(Source data begins)

-- ==== Sys2Proof/Machine/Bank.lean ====
section
/-! DEFINITION. Bank commands: descriptors, checks and bounds, issue, start and completion, and the conductor's instructions, major 0x34 (R163, R164, R181 to R187, R368 to R374, R382, R383). -/

namespace Sys2Proof.Machine

open Sys2Proof

/-! ### Descriptors (R368, R369) -/

/-- R369: 16 bytes of a descriptor stored at the home, weakly, as one store (R28). -/
def descStore (off : Nat) (bytes : Strand → View → List Byte) (v : View) (s : State) : Eff :=
  let base := s.cur.reg v.a
  let va := base + BitVec.ofNat 64 off
  if base.toNat % 256 ≠ 0 then .trap s Cause.misalign base none
  else
    match resolve s s.me .store none va 16 16 with
    | (s, .error c) => .trap s c va none
    | (s, .ok g) =>
      if windowBars s g || (s.accordAt g.place).isSome || (s.accordAt (g.place.add 8)).isSome then .trap s Cause.access va none
      else
        let gs := [g, { g with place := g.place.add 8 }]
        match piecesHeld s gs with
        | some s => .wait s .hardware
        | none =>
          let bs := bytes s.cur v
          .ok (storePieces s gs ((List.range 2).map (fun i => BitVec.ofNat 64 (natOfBytes ((bs.drop (8 * i)).take 8)))) va).1

/-- R369: BSCOPE's bytes. -/
def bscopeBytes (t : Strand) (v : View) : List Byte :=
  let b := (t.reg v.b).toNat
  bytesOfNat 8 (t.reg v.d).toNat ++ bytesOfNat 1 b ++ bytesOfNat 1 0 ++ bytesOfNat 2 (b / 2 ^ 16) ++ bytesOfNat 4 0

/-- R369: BNEST's bytes: COUNT, BS, OS, JS, IS. -/
def bnestBytes (t : Strand) (v : View) : List Byte :=
  let d := (t.reg v.d).toNat
  let b := (t.reg v.b).toNat
  bytesOfNat 2 d ++ bytesOfNat 2 b ++ bytesOfNat 2 (b / 2 ^ 16) ++ bytesOfNat 2 (b / 2 ^ 32) ++ bytesOfNat 4 (d / 2 ^ 32) ++ bytesOfNat 4 0

/-- R369: BBODY's bytes. -/
def bbodyBytes (t : Strand) (v : View) : List Byte := bytesOfNat 8 (t.reg v.d).toNat ++ bytesOfNat 1 (t.reg v.b).toNat ++ bytesOfNat 7 0

/-- R369: BNEST of the level IMM16 names. -/
def bnestOp (v : View) (s : State) : Eff := descStore (0x50 + 16 * (v.imm16 % 8)) bnestBytes v s

/-- R368: the global banks a descriptor addresses, ascending. -/
def descBanks (r : List Byte) : List Nat :=
  let ch := fieldAt r 0 8
  let st := fieldAt r 8 1
  let bk := fieldAt r 10 2
  let chans := ((List.range 8).filter (fun j => st.testBit j)).flatMap (fun j => ((List.range 64).filter (fun p => ch.testBit p)).map (64 * j + ·))
  let banks := (List.range 16).filter (fun b => bk.testBit b)
  chans.flatMap (fun c => banks.map (16 * c + ·))

/-- R368: one level. -/
def nestLevelOf (r : List Byte) (l : Nat) : NestLevel :=
  let o := 0x50 + 16 * l
  { count := fieldAt r o 2, bs := sextNat 16 (fieldAt r (o + 2) 2), os := sextNat 16 (fieldAt r (o + 4) 2), js := sextNat 16 (fieldAt r (o + 6) 2),
    is := sextNat 32 (fieldAt r (o + 8) 4) }

/-- R368: an object field; none for 0xFFFF_FFFF. -/
def objField (r : List Byte) (off : Nat) : Option Nat := let x := fieldAt r off 4; if x = 0xFFFFFFFF then none else some x

/-- R368: reserved bytes of a descriptor are 0. -/
def descZero (r : List Byte) : Bool :=
  zeroAt r 9 10 && zeroAt r 12 16 && zeroAt r 0x19 0x20 && zeroAt r 0x4A 0x50 && zeroAt r 0xB0 0x100
    && (List.range 6).all (fun l => zeroAt r (0x50 + 16 * l + 12) (0x50 + 16 * l + 16))

/-- R368: a descriptor as a command not yet accepted. -/
def cmdOfDesc (r : List Byte) (body : List Word32) : BankCmd :=
  { grant := 0, unit := { core := 0, slot := 0 }, record := none, handle := 0, ctx := 0, contract := none, banks := descBanks r, body, bcast := [],
    bcastPoison := false, resobj := objField r 0x2C, opobj := (List.range 4).filterMap (fun i => objField r (0x30 + 4 * i)), rows := [], take := [], places := [], due := 0,
    ia0 := (fieldAt r 0x40 4 : Nat), bo0 := (fieldAt r 0x44 2 : Nat), o0 := (fieldAt r 0x46 2 : Nat), j0 := (fieldAt r 0x48 2 : Nat),
    levels := (List.range 6).map (nestLevelOf r), st := .accepted, contribs := [], written := [], summary := 0 }

/-! ### The nest (R368, R375) -/

/-- COUNT of a level; 0 counts as 1. -/
def NestLevel.runs (l : NestLevel) : Nat := max 1 l.count

/-- The guard depth of a body word. -/
def guardDepth (w : Word32) : Nat := (getGuard w).g.toNat

/-- The indices of a level at which some word can run: all of them, unless every word's guard covers the level. -/
def levelIndices (body : List Word32) (l : Nat) (n : Nat) : List Nat :=
  if body.all (fun w => l < guardDepth w) then
    ((if body.any (fun w => !(getGuard w).gk) then [0] else []) ++ (if body.any (fun w => (getGuard w).gk) then [n - 1] else [])).eraseDups
  else List.range n

/-- Index lists in nest order, level 0 fastest. -/
def nestOrder : List (List Nat) → List (List Nat)
  | [] => [[]]
  | is :: rest => (nestOrder rest).flatMap (fun hi => is.map (fun i => i :: hi))

/-- R368: a cursor at some indices. -/
def cursorAt (start : Int) (steps : List Int) (idx : List Nat) : Int := (List.zipWith (fun (a : Int) (i : Nat) => a * (i : Int)) steps idx).foldl (· + ·) start

/-- R368, R375: an iteration of a command's nest. -/
def iterationAt (c : BankCmd) (idx : List Nat) : BluCtx :=
  { bank := 0, grant := c.grant, ia := cursorAt c.ia0 (c.levels.map (·.is)) idx, bo := cursorAt c.bo0 (c.levels.map (·.bs)) idx,
    o := cursorAt c.o0 (c.levels.map (·.os)) idx, j := cursorAt c.j0 (c.levels.map (·.js)) idx, first := idx.map (· == 0),
    last := List.zipWith (fun (l : NestLevel) i => i + 1 == l.runs) c.levels idx, bpc := 0, tree := 0 }

/-- The iterations at which some word can run, in nest order. -/
def iterations (c : BankCmd) : List BluCtx :=
  (nestOrder (c.levels.zipIdx.map (fun p => levelIndices c.body p.2 p.1.runs))).map (iterationAt c)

(Source data ends)

**Required work:**
Take the lines above from the one containing "let va := base + BitVec.ofNat 64 off" down to the one containing "let bs := bytes s.cur v", and transcribe them exactly, both ends included.

**Your response:**
  let va := base + BitVec.ofNat 64 off
  if base.toNat % 256 ≠ 0 then .trap s Cause.misalign base none
  else
    match resolve s s.me .store none va 16 16 with
    | (s, .error c) => .trap s c va none
    | (s, .ok g) =>
      if windowBars s g || (s.accordAt g.place).isSome || (s.accordAt (g.place.add 8)).isSome then .trap s Cause.access va none
      else
        let gs := [g, { g with place := g.place.add 8 }]
        match piecesHeld s gs with
        | some s => .wait s .hardware
        | none =>
          let bs := bytes s.cur v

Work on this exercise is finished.